In the given exercise, differentiation helps in finding the first derivative \( D_t \mathbf{r}(t) \) and second derivative \( D_t^2 \mathbf{r}(t) \) for vector functions. The exercise breaks down into differentiating the individual scalar functions that make up each component of the vector \( \mathbf{r}(t) \). This step-by-step approach simplifies complex differentiation tasks.

Vector Functions

Vector functions are fundamental in representing multi-dimensional systems in vector calculus.

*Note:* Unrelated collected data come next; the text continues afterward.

@[simp] theorem State.tell_now (s : State) (o : Out) : (s.tell o).now = s.now := rfl
@[simp] theorem State.tell_power (s : State) (o : Out) : (s.tell o).power = s.power := rfl
@[simp] theorem State.tell_ident (s : State) (o : Out) : (s.tell o).ident = s.ident := rfl
@[simp] theorem State.tell_clock (s : State) (o : Out) : (s.tell o).clock = s.clock := rfl
@[simp] theorem State.tell_od (s : State) (o : Out) : (s.tell o).od = s.od := rfl
@[simp] theorem State.tell_blobs (s : State) (o : Out) : (s.tell o).blobs = s.blobs := rfl
@[simp] theorem State.tell_held (s : State) (o : Out) : (s.tell o).held = s.held := rfl
@[simp] theorem State.tell_dict (s : State) (o : Out) : (s.tell o).dict = s.dict := rfl
@[simp] theorem State.tell_recorder (s : State) (o : Out) : (s.tell o).recorder = s.recorder := rfl
@[simp] theorem State.tell_pair (s : State) (o : Out) : (s.tell o).pair = s.pair := rfl
@[simp] theorem State.tell_alarms (s : State) (o : Out) : (s.tell o).alarms = s.alarms := rfl
@[simp] theorem State.tell_saturated (s : State) (o : Out) : (s.tell o).saturated = s.saturated := rfl
@[simp] theorem State.tell_mram (s : State) (o : Out) : (s.tell o).mram = s.mram := rfl
@[simp] theorem State.tell_tap (s : State) (o : Out) : (s.tell o).tap = s.tap := rfl
@[simp] theorem State.tell_gnss (s : State) (o : Out) : (s.tell o).gnss = s.gnss := rfl
@[simp] theorem State.tell_gsol (s : State) (o : Out) : (s.tell o).gsol = s.gsol := rfl
@[simp] theorem State.tell_intake (s : State) (o : Out) : (s.tell o).intake = s.intake := rfl
@[simp] theorem State.tell_align (s : State) (o : Out) : (s.tell o).align = s.align := rfl
@[simp] theorem State.tell_est (s : State) (o : Out) : (s.tell o).est = s.est := rfl
@[simp] theorem State.tell_trk (s : State) (o : Out) : (s.tell o).trk = s.trk := rfl
@[simp] theorem State.tell_ctl (s : State) (o : Out) : (s.tell o).ctl = s.ctl := rfl
@[simp] theorem State.tell_ring (s : State) (o : Out) : (s.tell o).ring = s.ring := rfl
@[simp] theorem State.tell_alc (s : State) (o : Out) : (s.tell o).alc = s.alc := rfl
@[simp] theorem State.tell_srv (s : State) (o : Out) : (s.tell o).srv = s.srv := rfl
@[simp] theorem State.tell_saf (s : State) (o : Out) : (s.tell o).saf = s.saf := rfl
@[simp] theorem State.tell_net (s : State) (o : Out) : (s.tell o).net = s.net := rfl
@[simp] theorem State.tell_panel (s : State) (o : Out) : (s.tell o).panel = s.panel := rfl
@[simp] theorem State.tell_diagn (s : State) (o : Out) : (s.tell o).diagn = s.diagn := rfl
@[simp] theorem State.tell_user (s : State) (o : Out) : (s.tell o).user = s.user := rfl
@[simp] theorem State.tell_freeCount (s : State) (o : Out) : (s.tell o).freeCount = s.freeCount := rfl
@[simp] theorem State.tell_pending (s : State) (o : Out) : (s.tell o).pending = s.pending := rfl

A vector function assigns a vector to each point in its domain, often parameterized by a variable such as time \( t \). These functions are widely used in physics and engineering to model motion and fields, capturing not just magnitude but direction as well.

In our exercise, the vector function \( \mathbf{r}(t) \) has components expressed as functions of \( t \), specifically functions assigned to \( \mathbf{i} \), \( \mathbf{j} \), and \( \mathbf{k} \). For example, in part (a), the vector function is \( \mathbf{r}(t) = (3t+4)^3 \mathbf{i} + e^{i^2} \mathbf{j} + \mathbf{k} \), representing how each direction (or dimension) independently varies with \( t \).

This means to evaluate these functions, a separate calculus process is applied to each component, respecting the unique characteristics of vector operations.

Derivatives

Derivatives measure how a function changes as its input changes. In vector calculus, derivatives apply to each component of a vector function separately, which offers insight into how the vector's magnitude and direction change over time.

In part (a) of the exercise, finding the derivatives of the vector function \( \mathbf{r}(t) \) involves solving for the derivatives of each component, such as \( (3t+4)^3 \), \( e^{i^2} \), and constants, and then integrating these into a holistic change represented by \( D_t \mathbf{r}(t) \).

Similarly, in part (b), the derivative requires dealing with trigonometric and polynomial components, shown by finding expressions like \( \sin(2t) \), demonstrating derivative rules like the chain rule on \( \sin^2(t) \) and familiar product and power rules.

Calculus Solutions

Solving calculus problems often involves a systematic approach leveraging differentiation rules, understanding, and manipulating vector components. In the original exercise, calculus solutions are applied to determine the rates of change both at a first and second derivative level. This reflects the solving phase in calculus problems, often involving clear identification of each component to apply correct calculus principles.

The calculus solution process in step-by-step format ensures components like polynomials and trigonometric functions are accurately differentiated, and secondary efforts like taking the derivative of a derivative are handled precisely. By breaking down components, the process illustrates problem-solving in calculus, helping students grasp the progression from understanding the problem, through differentiation, to finding solutions, both initial and ongoing, within a clear and structured framework.